I’ve an excellent Lupine headland and a very bright rechargeable taillight, and ride on Schwalbe Marathon Plusses as I’d just as soon not have to deal with flats in the dark and cold. Often I bring a camera to capture night images. It is a wonderful time to be out on a bicycle


----------



## Alan O (29 Sep 2018)

I used to love night riding in the days when I was surrounded by Hampshire and then Dorset country roads. But living fairly near the centre of a well-lit city these days, it doesn't have the same appeal now.


----------



## Fab Foodie (29 Sep 2018)

Alan O said:


> I used to love night riding in the days when I was surrounded by Hampshire and then Dorset country roads. But living fairly near the centre of a well-lit city these days, it doesn't have the same appeal now.


Actually, I’m the opposite, I love city night-riding!


----------



## Blue Hills (29 Sep 2018)

si_c said:


> Sounds like a good choice, especially if you already know the roads.
> 
> One thing that's worth noting for night riding is that you really need a good set of front lights for seeing where you are going. So provided you have that you're fine. I find that a well-designed light with around 300lumen output is pretty much perfect, but it does require the well designed part - putting the light where you need it.
> 
> I really enjoy night riding, it's something I want to do more of.


You don't need to spend a lot these days though. I can ride through the night with a Lidl light that cost around £12. Takes 4AAs which of course can be swapped - I have two sets of AA 2900 rechargeables which will easily see me through a long night even with a lot of full power use. The beam pattern is pretty good, I assume because of the German standards.


----------



## Blue Hills (29 Sep 2018)

Alan O said:


> I used to love night riding in the days when I was surrounded by Hampshire and then Dorset country roads. But living fairly near the centre of a well-lit city these days, it doesn't have the same appeal now.

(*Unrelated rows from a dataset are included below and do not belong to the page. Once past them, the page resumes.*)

/-! `plainWrite` -/

@[simp] theorem State.plainWrite_part (s : State) (o : Nat) (v : Word) : (s.plainWrite o v).part = s.part := by
  unfold State.plainWrite; split <;> rfl
@[simp] theorem State.plainWrite_set0 (s : State) (o : Nat) (v : Word) : (s.plainWrite o v).set0 = s.set0 := by
  unfold State.plainWrite; split <;> rfl
@[simp] theorem State.plainWrite_set1 (s : State) (o : Nat) (v : Word) : (s.plainWrite o v).set1 = s.set1 := by
  unfold State.plainWrite; split <;> rfl
@[simp] theorem State.plainWrite_tm (s : State) (o : Nat) (v : Word) : (s.plainWrite o v).tm = s.tm := by
  unfold State.plainWrite; split <;> rfl
@[simp] theorem State.plainWrite_cur (s : State) (o : Nat) (v : Word) : (s.plainWrite o v).cur = s.cur := by
  unfold State.plainWrite; split <;> rfl
@[simp] theorem State.plainWrite_core (s : State) (o : Nat) (v : Word) : (s.plainWrite o v).core = s.core := by
  unfold State.plainWrite; split <;> rfl
@[simp] theorem State.plainWrite_sch (s : State) (o : Nat) (v : Word) : (s.plainWrite o v).sch = s.sch := by
  unfold State.plainWrite; split <;> rfl
@[simp] theorem State.plainWrite_arrivals (s : State) (o : Nat) (v : Word) : (s.plainWrite o v).arrivals = s.arrivals := by
  unfold State.plainWrite; split <;> rfl
@[simp] theorem State.plainWrite_pkts (s : State) (o : Nat) (v : Word) : (s.plainWrite o v).pkts = s.pkts := by
  unfold State.plainWrite; split <;> rfl
@[simp] theorem State.plainWrite_outs (s : State) (o : Nat) (v : Word) : (s.plainWrite o v).outs = s.outs := by
  unfold State.plainWrite; split <;> rfl
@[simp] theorem State.plainWrite_idCtr (s : State) (o : Nat) (v : Word) : (s.plainWrite o v).idCtr = s.idCtr := by
  unfold State.plainWrite; split <;> rfl
@[simp] theorem State.plainWrite_ilulysReset (s : State) (o : Nat) (v : Word) : (s.plainWrite o v).ilulysReset = s.ilulysReset := by
  unfold State.plainWrite; split <;> rfl
@[simp] theorem State.plainWrite_hv (s : State) (o : Nat) (v : Word) : (s.plainWrite o v).hv = s.hv := by
  unfold State.plainWrite; split <;> rfl
@[simp] theorem State.plainWrite_host (s : State) (o : Nat) (v : Word) : (s.plainWrite o v).host = s.host := by
  unfold State.plainWrite; split <;> rfl
@[simp] theorem State.plainWrite_tel (s : State) (o : Nat) (v : Word) : (s.plainWrite o v).tel = s.tel := by
  unfold State.plainWrite; split <;> rfl
@[simp] theorem State.plainWrite_cont (s : State) (o : Nat) (v : Word) : (s.plainWrite o v).cont = s.cont := by
  unfold State.plainWrite; split <;> rfl
@[simp] theorem State.plainWrite_wc (s : State) (o : Nat) (v : Word) : (s.plainWrite o v).wc = s.wc := by
  unfold State.plainWrite; split <;> rfl
@[simp] theorem State.plainWrite_win (s : State) (o : Nat) (v : Word) : (s.plainWrite o v).win = s.win := by
  unfold State.plainWrite; split <;> rfl
@[simp] theorem State.plainWrite_eng (s : State) (o : Nat) (v : Word) : (s.plainWrite o v).eng = s.eng := by
  unfold State.plainWrite; split <;> rfl
@[simp] theorem State.plainWrite_pu (s : State) (o : Nat) (v : Word) : (s.plainWrite o v).pu = s.pu := by
  unfold State.plainWrite; split <;> rfl
@[simp] theorem State.plainWrite_seats (s : State) (o : Nat) (v : Word) : (s.plainWrite o v).seats = s.seats := by
  unfold State.plainWrite; split <;> rfl
@[simp] theorem State.plainWrite_ports (s : State) (o : Nat) (v : Word) : (s.plainWrite o v).ports = s.ports := by
  unfold State.plainWrite; split <;> rfl
@[simp] theorem State.plainWrite_lanes (s : State) (o : Nat) (v : Word) : (s.plainWrite o v).lanes = s.lanes := by
  unfold State.plainWrite; split <;> rfl
@[simp] theorem State.plainWrite_sp (s : State) (o : Nat) (v : Word) : (s.plainWrite o v).sp = s.sp := by
  unfold State.plainWrite; split <;> rfl
@[simp] theorem State.plainWrite_seqLate (s : State) (o : Nat) (v : Word) : (s.plainWrite o v).seqLate = s.seqLate := by
  unfold State.plainWrite; split <;> rfl
@[simp] theorem State.plainWrite_slots (s : State) (o : Nat) (v : Word) : (s.plainWrite o v).slots = s.slots := by
  unfold State.plainWrite; split <;> rfl
@[simp] theorem State.plainWrite_links (s : State) (o : Nat) (v : Word) : (s.plainWrite o v).links = s.links := by
  unfold State.plainWrite; split <;> rfl
@[simp] theorem State.plainWrite_boot (s : State) (o : Nat) (v : Word) : (s.plainWrite o v).boot = s.boot := by
  unfold State.plainWrite; split <;> rfl
@[simp] theorem State.plainWrite_pwr (s : State) (o : Nat) (v : Word) : (s.plainWrite o v).pwr = s.pwr := by
  unfold State.plainWrite; split <;> rfl
@[simp] theorem State.plainWrite_wire (s : State) (o : Nat) (v : Word) : (s.plainWrite o v).wire = s.wire := by
  unfold State.plainWrite; split <;> rfl
@[simp] theorem State.plainWrite_freeCtr (s : State) (o : Nat) (v : Word) : (s.plainWrite o v).freeCtr = s.freeCtr := by
  unfold State.plainWrite; split <;> rfl
@[simp] theorem State.plainWrite_pending (s : State) (o : Nat) (v : Word) : (s.plainWrite o v).pending = s.pending := by
  unfold State.plainWrite; split <;> rfl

Well night riding in cities has its own special appeal I think. I like summer night riding through London. I imagine its even better in other cities because there will be less people and the lack of good night time public transport in many of them will give you a real sense of independence.

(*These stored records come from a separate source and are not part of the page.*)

/-! ### Commands -/

/-- Whether a command names objects of the largest part and its operands fit their fields. -/
def Instr.wf : Instr → Bool
  | .ppsEdge => true
  | .ppsEdgeMissing => true
  | .trefClkAbsent => true
  | .todLoad _ => true
  | .deferredTodApply => true
  | .syncFrame tile => tileOk tile
  | .ftSnap => true
  | .ftSnapDone => true
  | .setFieldWrite via off _ => via.wf && offsetOk off
  | .understudyRead _ => true
  | .understudyReadDone => true
  | .consistencyCheck _ => true
  | .consistencyCheckDone => true
  | .curtainArm _ => true
  | .curtainPrepare tile => tileOk tile
  | .curtainPrepareAck tile => tileOk tile
  | .curtainCommit tile => tileOk tile
  | .curtainCommitAck tile => tileOk tile
  | .lastCall => true
  | .curtainAbort _ => true
  | .curtainQuery tile => tileOk tile
  | .curtainFall tile => tileOk tile
  | .epochFlip tile => tileOk tile
  | .oldDrainedReport tile => tileOk tile
  | .forcedRetirement => true
  | .copyForwardDone => true
  | .registerWrite via off _ => via.wf && offsetOk off
  | .partnerDetected port => portOk port
  | .linkUp2g5 port _ _ _ _ _ => portOk port
  | .vflConfirmTimeout port => portOk port
  | .equalisationPhaseDone lane _ _ _ _ => laneOk lane
  | .speedChangeDone port _ _ => portOk port
  | .eiExitDetect lane _ => laneOk lane
  | .l0sEntry port => portOk port
  | .l1Entry port _ => portOk port
  | .linkPowerExit port => portOk port
  | .losDetect e => laneOk e.lane
  | .laneLol lane => laneOk lane
  | .quadPllLol quad => quadOk quad
  | .quadPllRelock quad => quadOk quad
  | .eiHoldRelease lane _ => laneOk lane
  | .vflMarker lane _ => laneOk lane
  | .markerLoss lane => laneOk lane
  | .patternModeEnter lane _ => laneOk lane
  | .patternModeExit lane _ => laneOk lane
  | .injectOne lane _ => laneOk lane
  | .cntClear lane _ => laneOk lane
  | .checkerLock lane => laneOk lane
  | .checkerUnlock lane => laneOk lane
  | .laneMbxRead agent pb _ => agentOk agent && blockOk pb
  | .laneMbxWrite agent pb _ => agentOk agent && blockOk pb
  | .laneMbxDone agent pb => agentOk agent && blockOk pb
  | .replayNumRollover port => portOk port
  | .pcieLinkDown port => portOk port
  | .dpcTrigger part vdp _ => partOk part && vdpOk vdp
  | .dpcTriggerStatusClear part vdp => partOk part && vdpOk vdp
  | .slotPowerOn part vdp => partOk part && vdpOk vdp
  | .slotPowerOff part vdp => partOk part && vdpOk vdp
  | .slotIndicatorWrite part vdp attn pwr => partOk part && vdpOk vdp && indicatorOk attn && indicatorOk pwr
  | .commandCompleted port => portOk port
  | .slotSidebandMessage port => portOk port
  | .presenceSample port _ => portOk port
  | .attentionButton port => portOk port
  | .flitReceive link flit => link.wf && flit.wf
  | .packetItemAccept link => link.wf
  | .initSend port => portOk port
  | .initReceive port _ _ _ _ _ => portOk port
  | .initTimeout port => portOk port
  | .initMismatchRetry port => portOk port
  | .ackDue link => link.wf
  | .replayTimeout link => link.wf
  | .linkRetrainDone link _ _ => link.wf
  | .vflLinkDown port => portOk port
  | .routeHopRestore tile port => tileOk tile && portOk port
  | .injectBadCrc port _ => portOk port
  | .injectDropAck port _ => portOk port
  | .injectStaleCredit port _ => portOk port
  | .injectSkipSeq port _ => portOk port
  | .injectFecSym port _ => portOk port
  | .wireFailure tile g _ => tileOk tile && edgeOk g
  | .wireRepairDone tile g => tileOk tile && edgeOk g
  | .crossingWireInject tile g _ => tileOk tile && edgeOk g
  | .crossingBulkLoss x => crossingOk x
  | .crossingStateNotice tile x _ => tileOk tile && crossingOk x
  | .cellSlot tile => tileOk tile
  | .admissionRetry tile _ => tileOk tile
  | .ticketReturn tile fromTile _ _ => tileOk tile && tileOk fromTile
  | .sprayRecompute tile => tileOk tile
  | .egressArrival tile _ => tileOk tile
  | .voidNotice tile _ _ _ => tileOk tile
  | .reorderGapTimeout tile _ _ => tileOk tile
  | .ticketQuery agent tile _ => agentOk agent && tileOk tile
  | .ticketQueryDone agent tile => agentOk agent && tileOk tile
  | .hostMemoryRequest port req => portOk port && req.wf
  | .functionMemoryRequest port req => portOk port && req.wf
  | .hostConfigRequest port req => portOk port && req.wf
  | .functionLevelReset part _ rid tag _ => partOk part && ridOk rid && tagOk tag
  | .secondaryBusReset part vdp => partOk part && vdpOk vdp
  | .partitionReset part => partOk part
  | .fabricFunctionPowerState part _ => partOk part
  | .intxControlChange part _ _ => partOk part
  | .msixUnmask part _ => partOk part
  | .completionArrival port cpl => portOk port && cpl.wf
  | .outstandingEntryAlloc port => portOk port
  | .completionTimeout tile _ => tileOk tile
  | .vflPacketArrival port pkt => portOk port && pkt.wf
  | .intxMessage port hdr pin _ => portOk port && ridOk hdr.rid && hdr.data.isEmpty && pinOk pin
  | .messageReceived port hdr _ => portOk port && ridOk hdr.rid && dataOk hdr.data
  | .bar4Write part who req => partOk part && who.wf && req.wf
  | .bar4Read part who req => partOk part && who.wf && req.wf
  | .wcLineTimeout tile _ => tileOk tile
  | .wcFlushAdmit tile _ => tileOk tile
  | .fenceRead part who seat req => partOk part && who.wf && seatOk seat && req.wf
  | .flushReadComplete tile _ _ _ _ _ _ => tileOk tile
  | .fenceTimeout tile _ => tileOk tile
  | .apContReadState agent tile _ => agentOk agent && tileOk tile
  | .apContClear agent tile _ => agentOk agent && tileOk tile
  | .apContContain agent tile _ => agentOk agent && tileOk tile
  | .apContDone agent tile => agentOk agent && tileOk tile
  | .windowTableInit _ => true
  | .windowTableInitDone => true
  | .windowFetchDone tile index => tileOk tile && indexOk index
  | .revokeDrained tile index => tileOk tile && indexOk index
  | .revokeFlushDone tile index => tileOk tile && indexOk index
  | .windowViolationIntervalEnd tile index => tileOk tile && indexOk index
  | .qpTableInit _ => true
  | .qpTableInitDone => true
  | .contextFetchDone tile qpn => tileOk tile && qpnOk qpn
  | .nop ring d => ringOk ring && d.wf
  | .write ring d => ringOk ring && d.wf
  | .read ring d => ringOk ring && d.wf
  | .send ring d => ringOk ring && d.wf
  | .recvPost ring d => ringOk ring && d.wf
  | .fetchAdd8 ring d => ringOk ring && d.wf
  | .cmpSwap8 ring d => ringOk ring && d.wf
  | .cmpSwap16 ring d => ringOk ring && d.wf
  | .fence ring d => ringOk ring && d.wf
  | .countAdd ring d => ringOk ring && d.wf
  | .winOpen ring d => ringOk ring && d.wf
  | .winRevoke ring d => ringOk ring && d.wf
  | .qpCreate ring d c => ringOk ring && d.wf && c.wf
  | .qpDestroy ring d => ringOk ring && d.wf
  | .qpDestroyDone qpn => qpnOk qpn
  | .workRequestStart _ => true
  | .engineWritePacket hdr data => hdr.wf && dataOk data
  | .readReq hdr => hdr.wf
  | .readResp hdr data => hdr.wf && dataOk data
  | .sendPacket hdr _ _ _ data => hdr.wf && dataOk data
  | .atomicReq hdr data => hdr.wf && dataOk data
  | .atomicResp hdr data => hdr.wf && dataOk data
  | .engineAck hdr => hdr.wf
  | .notReady hdr => hdr.wf
  | .notReadyBackoff _ _ => true
  | .notify hdr => hdr.wf
  | .workRequestTimeout _ => true
  | .dmaReadCompletion _ cpl => cpl.wf
  | .ringDoorbell part who seat _ req => partOk part && who.wf && seatOk seat && req.wf
  | .poolDoorbell part who seat req => partOk part && who.wf && seatOk seat && req.wf
  | .bar2Atomic part who seat req => partOk part && who.wf && seatOk seat && req.wf
  | .mbxT2mWrite part who seat _ req => partOk part && who.wf && seatOk seat && req.wf
  | .t2mPost part who seat req => partOk part && who.wf && seatOk seat && req.wf
  | .t2mAck via seat _ => via.wf && seatOk seat
  | .mbxM2tWrite via seat off _ => via.wf && seatOk seat && mbxOk off
  | .m2tPost via seat _ => via.wf && seatOk seat
  | .m2tAck part who seat req => partOk part && who.wf && seatOk seat && req.wf
  | .seatReset via tile seat _ => via.wf && tileOk tile && seatOk seat
  | .seatRemove via tile seat _ => via.wf && tileOk tile && seatOk seat
  | .seatEscalate via tile seat _ => via.wf && tileOk tile && seatOk seat
  | .drainTimeout seat => seatOk seat
  | .seatResetDone seat => seatOk seat
  | .poolRingHandover ring => ringOk ring
  | .seatStop via tile seat _ => via.wf && tileOk tile && seatOk seat
  | .puDisable tile seat _ => tileOk tile && seatOk seat
  | .puDisabled tile seat => tileOk tile && seatOk seat
  | .puEnable tile seat _ => tileOk tile && seatOk seat
  | .puHoldTimeout tile _ => tileOk tile
  | .puEdit agent tile _ => agentOk agent && tileOk tile
  | .puEditDone agent tile => agentOk agent && tileOk tile
  | .puViolationIntervalEnd tile seat => tileOk tile && seatOk seat
  | .schedulingRound tile => tileOk tile
  | .schedulePacketStart port => portOk port
  | .takeoverArm pb _ => blockOk pb
  | .takeoverCancel pb _ => blockOk pb
  | .takeover pb => blockOk pb
  | .backlogRead agent tile _ => agentOk agent && tileOk tile
  | .backlogReadDone agent tile => agentOk agent && tileOk tile
  | .ringEnable ring _ => ringOk ring
  | .ringDisable ring _ => ringOk ring
  | .ringFetch ring => ringOk ring
  | .ringFetchComplete ring _ entries => ringOk ring && entries.all RingEntry.wf
  | .ringFetchResume ring _ => ringOk ring
  | .recordWrite ring => ringOk ring
  | .shadowWrite ring => ringOk ring
  | .irqModTimeout ring => ringOk ring
  | .regWrite ring c => ringOk ring && c.wf
  | .regRead ring c => ringOk ring && c.wf
  | .stop ring c => ringOk ring && c.wf
  | .barrier ring c => ringOk ring && c.wf
  | .waitFt ring c => ringOk ring && c.wf
  | .waitFtReached ring => ringOk ring
  | .tlStopApply agent tile _ => agentOk agent && tileOk tile
  | .tlStopRelease agent tile _ => agentOk agent && tileOk tile
  | .stopPropagate tile _ => tileOk tile
  | .bridgeWrite off _ _ => offsetOk off
  | .bridgeRead off _ => offsetOk off
  | .bridgeStatus => true
  | .hkBridgeTimeout _ => true
  | .i3cPrivateWrite _ => true
  | .i3cPrivateRead _ => true
  | .entdaa addr => i3cOk addr
  | .mgmtPortAccess _ _ _ => true
  | .counterRead agent _ => agentOk agent
  | .counterReadDone agent => agentOk agent
  | .counterWrap block _ => agentOk block
  | .ctProgWrite tile k _ => tileOk tile && progOk k
  | .snapshotArm _ => true
  | .snapshot block => agentOk block
  | .snapshotDone => true
  | .histogramClear tile h _ => tileOk tile && histOk h
  | .captureEnable tile c _ => tileOk tile && captureOk c
  | .captureRecordWrite tile c => tileOk tile && captureOk c
  | .minuteMarkLatch tile => tileOk tile
  | .boContribution tile => tileOk tile
  | .boCollectDeadline => true
  | .eccCorrectable tile => tileOk tile
  | .eccUncorrectable tile _ => tileOk tile
  | .eccScrub tile => tileOk tile
  | .injCell tile _ => tileOk tile
  | .injTable tile _ => tileOk tile
  | .tileLoss tile => tileOk tile
  | .tileRejoin tile => tileOk tile
  | .serviceLinkLoss tile => tileOk tile
  | .serviceLinkReturn tile => tileOk tile
  | .spEnable ch _ => channelOk ch
  | .spDisable ch _ => channelOk ch
  | .mgrOffSet ch _ => channelOk ch
  | .mgrOffClear ch _ => channelOk ch
  | .slotPowerTick ch vsense vout vin _ => channelOk ch && sampleOk vsense && sampleOk vout && sampleOk vin
  | .fastTripLatch ch => channelOk ch
  | .fastTrip ch => channelOk ch
  | .thermalTrip ch => channelOk ch
  | .faultTimerTrip ch => channelOk ch
  | .stoppingGateOff ch => channelOk ch
  | .vinStart ch => channelOk ch
  | .vinLowTimeout ch => channelOk ch
  | .powerGood ch => channelOk ch
  | .perstDeassert ch => channelOk ch
  | .retryStart ch => channelOk ch
  | .attemptsReset ch => channelOk ch
  | .spSeqArm e _ => seqOk e
  | .spSeqFire e => seqOk e
  | .boot _ => true
  | .fuseSelect _ => true
  | .fuseSelectDone => true
  | .fuseBlow via _ => via.wf
  | .fuseBlowDone _ => true
  | .attReadWord _ => true
  | .attFormReport _ => true
  | .attLoadModulus _ => true
  | .attDone => true
  | .devkeyReady => true
  | .flashRead _ => true
  | .flashProgram _ => true
  | .flashErase _ => true
  | .flashDone => true
  | .jtagInstruction _ _ => true
  | .railGood _ => true
  | .railLost _ => true
  | .vauxInputLost _ => true
  | .vauxLoss => true
  | .refclkBad _ _ => true
  | .refclkGood _ _ => true
  | .refclkRevert _ => true
  | .refclkForce _ _ => true
  | .warmReset via _ => via.wf
  | .coldReset via _ => via.wf
  | .ilulysRestart cause => causeOk cause
  | .tileReset via _ => via.wf
  | .keyErr via _ => via.wf
  | .sysReset => true
  | .watchdogExpiry => true
  | .strapSample _ _ _ => true
  | .tempSample tile _ => tileOk tile
  | .tileOvertemp tile => tileOk tile
  | .ilulysOvertemp => true
  | .trefClkPresent => true
  | .l0pEntry port _ => portOk port
  | .pcieRecoveryDone port _ => portOk port
  | .dllpReceive port _ _ _ _ => portOk port
  | .ptmRequest port => portOk port
  | .egressPacketSent port _ => portOk port
  | .boIndexSwWrite _ => true
  | .corePllRelock tile => tileOk tile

I have a 100 mile plus night time ride arranged for October - my only concern was avoiding some bits of urban canal when troublesome folk might be abroad but I think I've sorted this.


----------



## Phaeton (29 Sep 2018)

Sjw said:


> I'm thinking of giving this a go soon.


Me too, I have told myself that I still need to maintain my weekly average all through winter & as I ride off road there's no way of putting that big ride in on Sunday's to claw it back so I see no alternative, but whether it happens is another matter.


----------



## Sjw (29 Sep 2018)

Phaeton said:


> Me too, I have told myself that I still need to maintain my weekly average all through winter & as I ride off road there's no way of putting that big ride in on Sunday's to claw it back so I see no alternative, but whether it happens is another matter.


I'm gearing myself up to it. Bit of prevaricating going on though


----------



## hoopdriver (29 Sep 2018)

Fab Foodie said:


> Actually, I’m the opposite, I love city night-riding!


I don’t usually ride in the city, living down on the coast, but I have a great memory of coming back from a cycle trip in Orkney and arriving in Kings Cross station in London late at night on a Saturday and having to ride across the City to Charing Cross station and my train the rest of the way home. I loved that night time city ride - all the activity, the theatre and restaurant crowds, the music, the late-night urgency of a city on the move. If I hadn't had to catch that last train south, I’d have ridden around much longer.


----------



## Donger (29 Sep 2018)

After my experience doing London to Brighton Overnight a few years back, my advice is to distrust the official blurb about battery life of your lights .... and take spare, fully charged lights with you. Make sure that your lights actually light up the road in front of you, and are not just good eneough to allow others to see you. Also wear your brightest reflective kit. I wear the emergency vest that I keep in the car.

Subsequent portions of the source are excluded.